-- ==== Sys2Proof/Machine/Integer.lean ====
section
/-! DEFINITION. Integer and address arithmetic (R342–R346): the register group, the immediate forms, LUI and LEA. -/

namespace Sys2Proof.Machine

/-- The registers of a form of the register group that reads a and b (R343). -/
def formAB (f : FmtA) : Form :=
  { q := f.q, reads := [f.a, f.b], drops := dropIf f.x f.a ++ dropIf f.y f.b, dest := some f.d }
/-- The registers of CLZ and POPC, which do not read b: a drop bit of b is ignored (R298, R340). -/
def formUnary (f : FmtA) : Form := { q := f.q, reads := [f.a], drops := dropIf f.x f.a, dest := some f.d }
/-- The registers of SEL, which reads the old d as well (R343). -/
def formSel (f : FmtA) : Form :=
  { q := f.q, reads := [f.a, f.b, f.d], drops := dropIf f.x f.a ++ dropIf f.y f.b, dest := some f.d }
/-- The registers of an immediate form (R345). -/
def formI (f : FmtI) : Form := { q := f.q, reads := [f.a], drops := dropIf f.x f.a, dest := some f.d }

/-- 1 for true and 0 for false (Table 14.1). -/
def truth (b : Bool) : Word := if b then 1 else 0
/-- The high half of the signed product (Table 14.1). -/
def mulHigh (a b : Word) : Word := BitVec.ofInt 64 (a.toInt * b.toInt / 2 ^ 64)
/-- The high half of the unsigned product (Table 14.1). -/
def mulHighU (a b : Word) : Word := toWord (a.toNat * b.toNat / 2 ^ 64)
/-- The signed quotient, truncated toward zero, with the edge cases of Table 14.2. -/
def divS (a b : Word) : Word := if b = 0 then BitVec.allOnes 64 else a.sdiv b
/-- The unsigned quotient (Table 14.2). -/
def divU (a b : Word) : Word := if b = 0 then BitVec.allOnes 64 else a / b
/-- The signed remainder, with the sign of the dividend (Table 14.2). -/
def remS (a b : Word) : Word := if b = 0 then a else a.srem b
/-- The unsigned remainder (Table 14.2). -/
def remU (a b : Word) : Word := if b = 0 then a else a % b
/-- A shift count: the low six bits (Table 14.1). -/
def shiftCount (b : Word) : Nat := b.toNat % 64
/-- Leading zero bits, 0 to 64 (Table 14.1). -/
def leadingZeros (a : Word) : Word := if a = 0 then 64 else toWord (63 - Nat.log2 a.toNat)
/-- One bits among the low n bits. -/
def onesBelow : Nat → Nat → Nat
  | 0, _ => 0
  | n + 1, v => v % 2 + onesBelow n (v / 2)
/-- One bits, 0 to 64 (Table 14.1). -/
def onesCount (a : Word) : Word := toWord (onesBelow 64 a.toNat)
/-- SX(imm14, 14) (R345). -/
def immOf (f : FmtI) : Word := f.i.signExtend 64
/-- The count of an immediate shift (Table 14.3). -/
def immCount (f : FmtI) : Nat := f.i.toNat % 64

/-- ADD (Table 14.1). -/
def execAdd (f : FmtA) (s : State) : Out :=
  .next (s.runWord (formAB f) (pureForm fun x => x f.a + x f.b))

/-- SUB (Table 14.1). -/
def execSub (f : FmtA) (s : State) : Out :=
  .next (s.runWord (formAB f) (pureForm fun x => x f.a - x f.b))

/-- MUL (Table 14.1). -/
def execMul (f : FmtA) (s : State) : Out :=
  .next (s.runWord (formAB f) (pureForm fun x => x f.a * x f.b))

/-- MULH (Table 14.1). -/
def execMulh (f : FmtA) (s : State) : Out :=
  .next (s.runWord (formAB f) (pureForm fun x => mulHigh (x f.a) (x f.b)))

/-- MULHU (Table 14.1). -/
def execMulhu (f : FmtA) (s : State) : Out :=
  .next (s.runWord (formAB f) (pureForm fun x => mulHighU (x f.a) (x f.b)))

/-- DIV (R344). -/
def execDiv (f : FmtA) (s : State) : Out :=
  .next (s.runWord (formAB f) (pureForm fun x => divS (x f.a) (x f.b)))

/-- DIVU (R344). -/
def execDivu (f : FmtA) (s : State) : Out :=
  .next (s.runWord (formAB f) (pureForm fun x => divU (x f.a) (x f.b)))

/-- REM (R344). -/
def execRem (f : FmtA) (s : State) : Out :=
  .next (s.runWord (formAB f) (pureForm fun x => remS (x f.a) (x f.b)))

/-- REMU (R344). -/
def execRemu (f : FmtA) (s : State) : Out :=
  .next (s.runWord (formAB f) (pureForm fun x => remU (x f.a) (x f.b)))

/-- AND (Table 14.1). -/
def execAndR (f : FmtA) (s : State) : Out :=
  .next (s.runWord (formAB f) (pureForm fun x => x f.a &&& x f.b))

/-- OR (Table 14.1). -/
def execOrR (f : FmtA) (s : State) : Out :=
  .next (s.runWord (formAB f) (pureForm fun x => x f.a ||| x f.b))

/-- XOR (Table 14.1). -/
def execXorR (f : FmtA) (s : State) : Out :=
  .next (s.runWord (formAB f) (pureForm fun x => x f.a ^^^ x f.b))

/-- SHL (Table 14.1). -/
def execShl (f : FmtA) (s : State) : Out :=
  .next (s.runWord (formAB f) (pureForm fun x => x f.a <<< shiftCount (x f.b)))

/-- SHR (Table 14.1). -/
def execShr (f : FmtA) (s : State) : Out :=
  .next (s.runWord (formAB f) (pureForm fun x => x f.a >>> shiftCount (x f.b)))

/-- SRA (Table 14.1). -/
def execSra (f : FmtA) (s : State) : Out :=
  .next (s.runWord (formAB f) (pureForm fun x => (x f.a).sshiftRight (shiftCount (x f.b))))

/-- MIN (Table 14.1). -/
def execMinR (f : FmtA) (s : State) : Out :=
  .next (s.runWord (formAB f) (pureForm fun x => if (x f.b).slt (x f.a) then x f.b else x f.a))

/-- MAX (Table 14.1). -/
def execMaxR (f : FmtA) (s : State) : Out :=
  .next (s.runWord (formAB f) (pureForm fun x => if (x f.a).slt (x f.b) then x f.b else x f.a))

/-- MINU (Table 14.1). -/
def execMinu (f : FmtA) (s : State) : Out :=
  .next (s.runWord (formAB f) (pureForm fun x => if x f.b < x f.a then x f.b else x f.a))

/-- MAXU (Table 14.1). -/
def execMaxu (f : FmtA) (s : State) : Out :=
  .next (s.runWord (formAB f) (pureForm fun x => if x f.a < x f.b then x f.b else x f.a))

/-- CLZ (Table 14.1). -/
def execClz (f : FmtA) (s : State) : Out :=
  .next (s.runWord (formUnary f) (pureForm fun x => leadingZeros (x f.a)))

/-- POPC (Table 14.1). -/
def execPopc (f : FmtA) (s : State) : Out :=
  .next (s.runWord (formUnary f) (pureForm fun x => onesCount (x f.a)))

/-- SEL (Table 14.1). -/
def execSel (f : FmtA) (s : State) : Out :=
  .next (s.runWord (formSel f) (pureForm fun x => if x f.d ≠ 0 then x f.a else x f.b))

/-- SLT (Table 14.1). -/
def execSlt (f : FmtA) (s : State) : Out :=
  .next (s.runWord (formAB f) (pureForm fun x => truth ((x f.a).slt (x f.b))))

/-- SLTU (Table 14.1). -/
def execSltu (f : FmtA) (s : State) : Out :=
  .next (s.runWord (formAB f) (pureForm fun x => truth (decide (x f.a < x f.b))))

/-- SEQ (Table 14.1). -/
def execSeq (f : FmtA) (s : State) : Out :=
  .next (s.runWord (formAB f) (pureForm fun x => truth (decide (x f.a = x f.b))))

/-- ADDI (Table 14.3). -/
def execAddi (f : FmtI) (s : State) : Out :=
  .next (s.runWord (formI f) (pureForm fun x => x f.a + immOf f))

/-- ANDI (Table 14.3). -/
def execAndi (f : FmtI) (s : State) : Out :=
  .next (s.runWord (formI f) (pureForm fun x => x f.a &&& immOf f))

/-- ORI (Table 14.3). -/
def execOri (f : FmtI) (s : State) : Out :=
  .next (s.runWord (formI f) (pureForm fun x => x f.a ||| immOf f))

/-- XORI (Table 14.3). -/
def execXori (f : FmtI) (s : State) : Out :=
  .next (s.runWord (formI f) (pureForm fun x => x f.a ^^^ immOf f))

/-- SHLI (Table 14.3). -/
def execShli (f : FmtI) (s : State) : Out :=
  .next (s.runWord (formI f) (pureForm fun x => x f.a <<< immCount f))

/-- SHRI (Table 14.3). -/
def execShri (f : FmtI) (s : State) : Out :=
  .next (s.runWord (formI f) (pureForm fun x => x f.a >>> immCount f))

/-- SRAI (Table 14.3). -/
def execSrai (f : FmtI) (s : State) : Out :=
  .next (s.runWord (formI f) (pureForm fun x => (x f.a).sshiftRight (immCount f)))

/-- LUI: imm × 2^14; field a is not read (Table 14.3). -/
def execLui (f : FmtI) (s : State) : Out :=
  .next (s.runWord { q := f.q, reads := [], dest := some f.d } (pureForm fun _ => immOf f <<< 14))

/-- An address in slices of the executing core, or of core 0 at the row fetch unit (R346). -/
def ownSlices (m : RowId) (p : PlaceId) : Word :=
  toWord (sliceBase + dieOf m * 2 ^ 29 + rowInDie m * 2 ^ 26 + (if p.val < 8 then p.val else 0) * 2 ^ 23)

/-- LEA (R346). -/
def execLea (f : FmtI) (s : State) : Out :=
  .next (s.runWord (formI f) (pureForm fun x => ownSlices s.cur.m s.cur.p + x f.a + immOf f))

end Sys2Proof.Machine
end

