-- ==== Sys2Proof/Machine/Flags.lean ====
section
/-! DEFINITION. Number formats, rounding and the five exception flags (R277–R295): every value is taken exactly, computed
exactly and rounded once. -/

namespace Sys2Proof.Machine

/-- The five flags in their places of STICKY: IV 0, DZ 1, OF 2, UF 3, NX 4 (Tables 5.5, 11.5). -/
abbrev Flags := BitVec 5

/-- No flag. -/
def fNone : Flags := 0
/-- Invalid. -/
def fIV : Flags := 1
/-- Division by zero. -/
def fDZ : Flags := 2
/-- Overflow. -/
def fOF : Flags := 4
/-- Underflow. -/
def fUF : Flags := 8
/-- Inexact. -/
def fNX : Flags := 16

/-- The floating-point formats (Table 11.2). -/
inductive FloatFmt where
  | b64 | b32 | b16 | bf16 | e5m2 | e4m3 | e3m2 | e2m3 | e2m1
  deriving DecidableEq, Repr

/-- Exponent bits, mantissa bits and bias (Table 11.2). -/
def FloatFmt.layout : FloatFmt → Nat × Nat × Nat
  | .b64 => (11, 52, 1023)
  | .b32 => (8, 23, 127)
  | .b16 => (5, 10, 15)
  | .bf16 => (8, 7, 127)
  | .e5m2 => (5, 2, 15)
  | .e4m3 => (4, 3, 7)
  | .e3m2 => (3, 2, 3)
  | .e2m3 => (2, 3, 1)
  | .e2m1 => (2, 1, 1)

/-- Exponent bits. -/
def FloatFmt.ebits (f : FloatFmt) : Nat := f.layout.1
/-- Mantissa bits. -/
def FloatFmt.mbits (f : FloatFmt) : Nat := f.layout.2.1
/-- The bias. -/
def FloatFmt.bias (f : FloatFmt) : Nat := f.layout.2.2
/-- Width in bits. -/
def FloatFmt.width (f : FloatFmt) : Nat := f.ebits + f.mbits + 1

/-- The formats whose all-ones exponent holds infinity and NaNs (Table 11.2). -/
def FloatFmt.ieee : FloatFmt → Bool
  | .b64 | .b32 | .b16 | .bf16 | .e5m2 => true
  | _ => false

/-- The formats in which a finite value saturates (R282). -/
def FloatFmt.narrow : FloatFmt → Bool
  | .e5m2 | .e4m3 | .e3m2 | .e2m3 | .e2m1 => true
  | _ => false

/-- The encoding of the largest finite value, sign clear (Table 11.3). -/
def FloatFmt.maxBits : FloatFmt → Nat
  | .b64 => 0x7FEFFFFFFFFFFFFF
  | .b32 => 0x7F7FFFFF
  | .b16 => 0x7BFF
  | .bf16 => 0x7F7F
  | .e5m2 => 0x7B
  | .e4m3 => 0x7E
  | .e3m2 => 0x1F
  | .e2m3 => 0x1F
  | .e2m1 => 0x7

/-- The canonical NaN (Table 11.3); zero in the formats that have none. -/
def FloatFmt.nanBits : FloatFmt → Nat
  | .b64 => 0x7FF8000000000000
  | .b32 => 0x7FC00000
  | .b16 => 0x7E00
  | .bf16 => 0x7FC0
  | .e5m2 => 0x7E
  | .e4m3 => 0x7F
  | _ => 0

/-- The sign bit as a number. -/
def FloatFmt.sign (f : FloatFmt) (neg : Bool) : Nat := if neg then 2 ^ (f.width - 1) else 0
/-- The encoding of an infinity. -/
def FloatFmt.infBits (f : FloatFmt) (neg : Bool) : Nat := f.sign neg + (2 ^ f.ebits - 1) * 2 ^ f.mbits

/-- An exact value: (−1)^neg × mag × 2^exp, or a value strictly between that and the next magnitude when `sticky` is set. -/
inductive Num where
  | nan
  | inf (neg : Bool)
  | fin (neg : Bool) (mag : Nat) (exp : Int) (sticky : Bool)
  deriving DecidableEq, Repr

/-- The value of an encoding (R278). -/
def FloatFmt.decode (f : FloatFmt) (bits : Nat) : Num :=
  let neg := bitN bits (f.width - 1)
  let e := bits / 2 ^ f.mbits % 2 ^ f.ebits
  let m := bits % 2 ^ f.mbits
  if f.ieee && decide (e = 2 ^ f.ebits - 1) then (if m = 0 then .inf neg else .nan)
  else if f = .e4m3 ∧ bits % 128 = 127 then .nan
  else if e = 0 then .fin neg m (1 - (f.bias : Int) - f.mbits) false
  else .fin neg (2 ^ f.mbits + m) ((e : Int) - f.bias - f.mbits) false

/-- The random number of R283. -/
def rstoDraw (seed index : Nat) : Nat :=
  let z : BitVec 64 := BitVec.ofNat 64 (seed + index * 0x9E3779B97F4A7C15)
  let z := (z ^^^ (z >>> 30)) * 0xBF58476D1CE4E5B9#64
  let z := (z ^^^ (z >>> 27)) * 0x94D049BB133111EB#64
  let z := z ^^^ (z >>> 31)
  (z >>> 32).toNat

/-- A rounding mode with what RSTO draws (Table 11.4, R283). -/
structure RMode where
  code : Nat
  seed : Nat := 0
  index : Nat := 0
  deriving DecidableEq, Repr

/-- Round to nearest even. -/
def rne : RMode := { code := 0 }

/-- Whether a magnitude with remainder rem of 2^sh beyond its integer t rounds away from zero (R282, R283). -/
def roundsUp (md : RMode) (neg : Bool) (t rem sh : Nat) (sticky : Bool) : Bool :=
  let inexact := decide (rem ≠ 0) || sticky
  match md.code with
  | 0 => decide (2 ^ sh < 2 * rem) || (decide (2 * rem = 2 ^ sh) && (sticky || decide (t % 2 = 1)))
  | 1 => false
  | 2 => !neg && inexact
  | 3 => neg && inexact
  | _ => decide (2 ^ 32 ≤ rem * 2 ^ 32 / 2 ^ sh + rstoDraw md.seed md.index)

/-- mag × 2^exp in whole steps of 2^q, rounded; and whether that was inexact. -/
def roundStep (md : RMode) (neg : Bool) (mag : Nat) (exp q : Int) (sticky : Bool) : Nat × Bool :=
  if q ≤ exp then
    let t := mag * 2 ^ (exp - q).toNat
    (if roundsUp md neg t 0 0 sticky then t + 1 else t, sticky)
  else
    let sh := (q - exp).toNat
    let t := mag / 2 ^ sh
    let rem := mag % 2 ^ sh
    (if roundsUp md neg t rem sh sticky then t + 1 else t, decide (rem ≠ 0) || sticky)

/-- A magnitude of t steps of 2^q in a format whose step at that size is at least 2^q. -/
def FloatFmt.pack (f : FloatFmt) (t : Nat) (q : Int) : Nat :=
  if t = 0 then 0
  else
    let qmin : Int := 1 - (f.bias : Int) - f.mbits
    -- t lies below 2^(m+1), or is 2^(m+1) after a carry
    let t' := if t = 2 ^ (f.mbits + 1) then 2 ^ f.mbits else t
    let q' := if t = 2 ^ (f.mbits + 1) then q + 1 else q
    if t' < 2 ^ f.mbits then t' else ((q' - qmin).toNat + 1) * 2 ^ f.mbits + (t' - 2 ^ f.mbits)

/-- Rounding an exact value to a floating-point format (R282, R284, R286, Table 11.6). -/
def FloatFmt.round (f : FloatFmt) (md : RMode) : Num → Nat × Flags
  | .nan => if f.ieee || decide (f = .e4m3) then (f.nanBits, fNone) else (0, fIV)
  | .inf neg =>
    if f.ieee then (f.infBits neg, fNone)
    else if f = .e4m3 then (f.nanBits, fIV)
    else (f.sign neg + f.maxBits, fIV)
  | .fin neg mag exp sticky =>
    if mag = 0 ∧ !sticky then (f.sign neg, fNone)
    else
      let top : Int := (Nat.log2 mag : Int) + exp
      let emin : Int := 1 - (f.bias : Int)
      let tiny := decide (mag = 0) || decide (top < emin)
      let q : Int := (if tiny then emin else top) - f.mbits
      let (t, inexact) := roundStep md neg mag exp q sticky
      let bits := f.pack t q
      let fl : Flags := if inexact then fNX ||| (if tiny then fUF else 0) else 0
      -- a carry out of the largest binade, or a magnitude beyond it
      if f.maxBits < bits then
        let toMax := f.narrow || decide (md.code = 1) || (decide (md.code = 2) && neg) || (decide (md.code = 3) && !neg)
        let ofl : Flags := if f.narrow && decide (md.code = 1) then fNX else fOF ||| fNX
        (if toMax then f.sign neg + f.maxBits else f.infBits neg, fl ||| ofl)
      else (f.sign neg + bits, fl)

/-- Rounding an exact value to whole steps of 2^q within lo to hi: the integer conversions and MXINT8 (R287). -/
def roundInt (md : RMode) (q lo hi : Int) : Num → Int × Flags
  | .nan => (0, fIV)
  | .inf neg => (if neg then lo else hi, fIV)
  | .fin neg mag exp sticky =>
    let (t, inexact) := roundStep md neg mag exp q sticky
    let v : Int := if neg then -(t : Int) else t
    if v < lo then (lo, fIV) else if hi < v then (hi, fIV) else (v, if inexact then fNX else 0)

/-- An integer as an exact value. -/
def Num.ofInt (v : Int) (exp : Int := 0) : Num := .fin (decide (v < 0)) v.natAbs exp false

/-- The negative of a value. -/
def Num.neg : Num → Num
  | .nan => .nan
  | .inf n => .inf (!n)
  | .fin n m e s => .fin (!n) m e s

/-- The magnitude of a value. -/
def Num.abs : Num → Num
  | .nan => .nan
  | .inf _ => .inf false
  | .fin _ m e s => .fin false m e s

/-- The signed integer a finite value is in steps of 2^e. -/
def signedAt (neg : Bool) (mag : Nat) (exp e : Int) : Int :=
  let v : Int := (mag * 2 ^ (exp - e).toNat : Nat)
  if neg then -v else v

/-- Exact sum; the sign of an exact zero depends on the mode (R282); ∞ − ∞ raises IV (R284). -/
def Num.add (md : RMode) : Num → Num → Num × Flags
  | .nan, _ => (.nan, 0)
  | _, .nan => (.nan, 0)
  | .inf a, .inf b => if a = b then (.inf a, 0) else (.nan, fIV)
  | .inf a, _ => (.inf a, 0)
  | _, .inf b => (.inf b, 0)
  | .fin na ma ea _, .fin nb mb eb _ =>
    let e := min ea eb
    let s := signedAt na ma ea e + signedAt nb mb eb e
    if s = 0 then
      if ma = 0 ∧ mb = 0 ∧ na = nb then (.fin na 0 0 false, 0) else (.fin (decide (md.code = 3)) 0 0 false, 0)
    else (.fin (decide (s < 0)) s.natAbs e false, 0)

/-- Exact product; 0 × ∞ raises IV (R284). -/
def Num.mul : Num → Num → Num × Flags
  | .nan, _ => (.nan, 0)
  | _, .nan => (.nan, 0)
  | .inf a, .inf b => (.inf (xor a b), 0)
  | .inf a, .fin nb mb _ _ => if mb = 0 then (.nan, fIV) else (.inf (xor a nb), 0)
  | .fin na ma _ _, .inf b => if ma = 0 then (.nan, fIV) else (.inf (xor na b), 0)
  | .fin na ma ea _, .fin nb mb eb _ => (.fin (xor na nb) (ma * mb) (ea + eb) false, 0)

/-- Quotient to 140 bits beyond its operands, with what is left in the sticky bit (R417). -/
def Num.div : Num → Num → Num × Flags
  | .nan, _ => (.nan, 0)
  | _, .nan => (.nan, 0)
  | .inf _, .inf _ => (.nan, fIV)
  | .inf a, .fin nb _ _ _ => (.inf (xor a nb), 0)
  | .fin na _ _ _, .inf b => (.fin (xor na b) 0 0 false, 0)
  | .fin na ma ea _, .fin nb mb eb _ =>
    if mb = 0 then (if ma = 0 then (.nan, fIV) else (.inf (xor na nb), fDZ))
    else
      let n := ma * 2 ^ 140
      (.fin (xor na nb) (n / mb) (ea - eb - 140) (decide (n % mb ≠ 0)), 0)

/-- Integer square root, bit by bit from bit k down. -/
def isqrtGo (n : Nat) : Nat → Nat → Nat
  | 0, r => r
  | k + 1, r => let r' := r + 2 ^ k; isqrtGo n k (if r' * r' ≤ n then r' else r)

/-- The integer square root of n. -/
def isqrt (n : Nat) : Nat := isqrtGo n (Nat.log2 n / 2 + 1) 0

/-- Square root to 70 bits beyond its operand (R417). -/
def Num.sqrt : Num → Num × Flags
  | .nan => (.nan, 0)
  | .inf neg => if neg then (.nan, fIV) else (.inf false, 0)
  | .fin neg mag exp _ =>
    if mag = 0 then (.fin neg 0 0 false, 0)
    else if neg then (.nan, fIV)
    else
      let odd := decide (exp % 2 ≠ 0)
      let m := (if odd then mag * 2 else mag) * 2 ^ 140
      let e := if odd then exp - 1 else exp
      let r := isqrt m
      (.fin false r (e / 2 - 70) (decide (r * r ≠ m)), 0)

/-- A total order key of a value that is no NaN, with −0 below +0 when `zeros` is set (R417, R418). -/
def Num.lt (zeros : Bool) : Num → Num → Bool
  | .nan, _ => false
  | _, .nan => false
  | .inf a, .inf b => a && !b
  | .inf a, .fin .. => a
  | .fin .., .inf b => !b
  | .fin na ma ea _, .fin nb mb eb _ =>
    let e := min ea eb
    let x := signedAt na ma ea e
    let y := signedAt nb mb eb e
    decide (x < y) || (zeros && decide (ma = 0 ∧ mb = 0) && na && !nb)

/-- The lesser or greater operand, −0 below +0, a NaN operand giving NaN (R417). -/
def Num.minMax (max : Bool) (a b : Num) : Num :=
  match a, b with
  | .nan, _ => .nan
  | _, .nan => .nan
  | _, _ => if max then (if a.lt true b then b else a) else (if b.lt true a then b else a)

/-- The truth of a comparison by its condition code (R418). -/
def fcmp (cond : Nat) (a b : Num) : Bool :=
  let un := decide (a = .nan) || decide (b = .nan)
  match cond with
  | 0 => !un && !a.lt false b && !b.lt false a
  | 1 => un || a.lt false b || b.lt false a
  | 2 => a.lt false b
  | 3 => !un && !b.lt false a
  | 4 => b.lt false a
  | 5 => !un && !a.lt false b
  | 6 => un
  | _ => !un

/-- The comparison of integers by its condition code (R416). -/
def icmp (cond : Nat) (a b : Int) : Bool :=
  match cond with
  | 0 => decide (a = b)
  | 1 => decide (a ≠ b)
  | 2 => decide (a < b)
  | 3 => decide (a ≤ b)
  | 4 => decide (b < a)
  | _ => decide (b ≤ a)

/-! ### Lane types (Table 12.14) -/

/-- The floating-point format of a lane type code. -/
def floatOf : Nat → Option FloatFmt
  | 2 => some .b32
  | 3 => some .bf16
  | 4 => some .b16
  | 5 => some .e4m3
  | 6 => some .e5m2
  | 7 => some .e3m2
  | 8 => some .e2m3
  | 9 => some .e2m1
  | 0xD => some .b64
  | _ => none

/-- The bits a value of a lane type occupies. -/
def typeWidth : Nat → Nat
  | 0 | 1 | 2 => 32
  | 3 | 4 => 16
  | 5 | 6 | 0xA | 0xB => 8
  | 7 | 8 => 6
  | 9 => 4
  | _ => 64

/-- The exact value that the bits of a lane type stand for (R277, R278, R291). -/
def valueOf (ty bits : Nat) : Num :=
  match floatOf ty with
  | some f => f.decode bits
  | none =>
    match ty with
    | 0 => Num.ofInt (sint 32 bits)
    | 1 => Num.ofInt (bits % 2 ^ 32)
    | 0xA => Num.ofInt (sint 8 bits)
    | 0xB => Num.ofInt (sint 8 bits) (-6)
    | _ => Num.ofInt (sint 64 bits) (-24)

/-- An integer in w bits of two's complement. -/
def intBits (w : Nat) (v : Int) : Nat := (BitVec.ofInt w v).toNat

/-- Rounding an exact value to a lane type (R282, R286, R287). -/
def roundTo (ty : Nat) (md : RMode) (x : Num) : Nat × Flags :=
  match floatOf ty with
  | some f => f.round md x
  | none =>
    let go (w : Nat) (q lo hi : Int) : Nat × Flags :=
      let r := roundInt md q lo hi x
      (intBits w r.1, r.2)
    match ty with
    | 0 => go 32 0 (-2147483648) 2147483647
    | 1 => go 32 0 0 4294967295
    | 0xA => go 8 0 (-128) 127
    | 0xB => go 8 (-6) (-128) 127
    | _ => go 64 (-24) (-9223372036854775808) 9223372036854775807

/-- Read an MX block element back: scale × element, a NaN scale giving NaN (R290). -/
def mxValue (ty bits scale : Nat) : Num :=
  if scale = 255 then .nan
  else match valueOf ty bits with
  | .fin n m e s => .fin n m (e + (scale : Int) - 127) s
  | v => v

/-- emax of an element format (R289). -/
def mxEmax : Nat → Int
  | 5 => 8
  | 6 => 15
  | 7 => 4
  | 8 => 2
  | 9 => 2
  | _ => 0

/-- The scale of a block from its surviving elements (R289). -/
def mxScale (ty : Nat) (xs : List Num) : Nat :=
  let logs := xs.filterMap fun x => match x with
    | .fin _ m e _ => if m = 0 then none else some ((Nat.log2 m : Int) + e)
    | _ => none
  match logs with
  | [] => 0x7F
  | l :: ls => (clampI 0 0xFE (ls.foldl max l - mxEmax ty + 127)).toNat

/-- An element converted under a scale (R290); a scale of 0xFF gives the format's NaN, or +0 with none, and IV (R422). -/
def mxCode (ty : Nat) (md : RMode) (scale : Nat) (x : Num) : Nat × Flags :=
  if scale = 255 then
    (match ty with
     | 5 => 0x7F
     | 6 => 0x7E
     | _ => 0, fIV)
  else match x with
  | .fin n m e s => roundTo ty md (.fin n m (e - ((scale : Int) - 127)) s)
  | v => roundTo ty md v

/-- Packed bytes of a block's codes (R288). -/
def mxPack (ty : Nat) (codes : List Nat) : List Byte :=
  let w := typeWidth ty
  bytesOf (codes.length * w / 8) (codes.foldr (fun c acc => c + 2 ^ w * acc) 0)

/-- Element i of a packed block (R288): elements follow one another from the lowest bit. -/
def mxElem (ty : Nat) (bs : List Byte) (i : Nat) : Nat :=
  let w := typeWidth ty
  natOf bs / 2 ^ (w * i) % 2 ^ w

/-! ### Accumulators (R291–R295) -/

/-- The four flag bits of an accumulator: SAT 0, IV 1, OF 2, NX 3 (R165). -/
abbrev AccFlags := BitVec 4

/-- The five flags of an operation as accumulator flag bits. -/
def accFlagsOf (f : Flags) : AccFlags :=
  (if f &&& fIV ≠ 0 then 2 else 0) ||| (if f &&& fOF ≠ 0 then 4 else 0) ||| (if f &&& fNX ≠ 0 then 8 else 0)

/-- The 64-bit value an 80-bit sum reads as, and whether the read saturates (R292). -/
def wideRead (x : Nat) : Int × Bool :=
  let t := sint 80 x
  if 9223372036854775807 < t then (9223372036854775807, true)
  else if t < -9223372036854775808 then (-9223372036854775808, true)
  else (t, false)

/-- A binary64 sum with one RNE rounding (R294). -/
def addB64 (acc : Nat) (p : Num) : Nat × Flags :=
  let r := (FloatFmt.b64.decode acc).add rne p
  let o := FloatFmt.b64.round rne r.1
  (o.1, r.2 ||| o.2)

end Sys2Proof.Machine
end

───

Would you please return all lines from the listing above that contain "isqrtGo"?

▶ SOLUTION FOR THIS PROBLEM
def isqrtGo (n : Nat) : Nat → Nat → Nat
  | k + 1, r => let r' := r + 2 ^ k; isqrtGo n k (if r' * r' ≤ n then r' else r)
def isqrt (n : Nat) : Nat := isqrtGo n (Nat.log2 n / 2 + 1) 0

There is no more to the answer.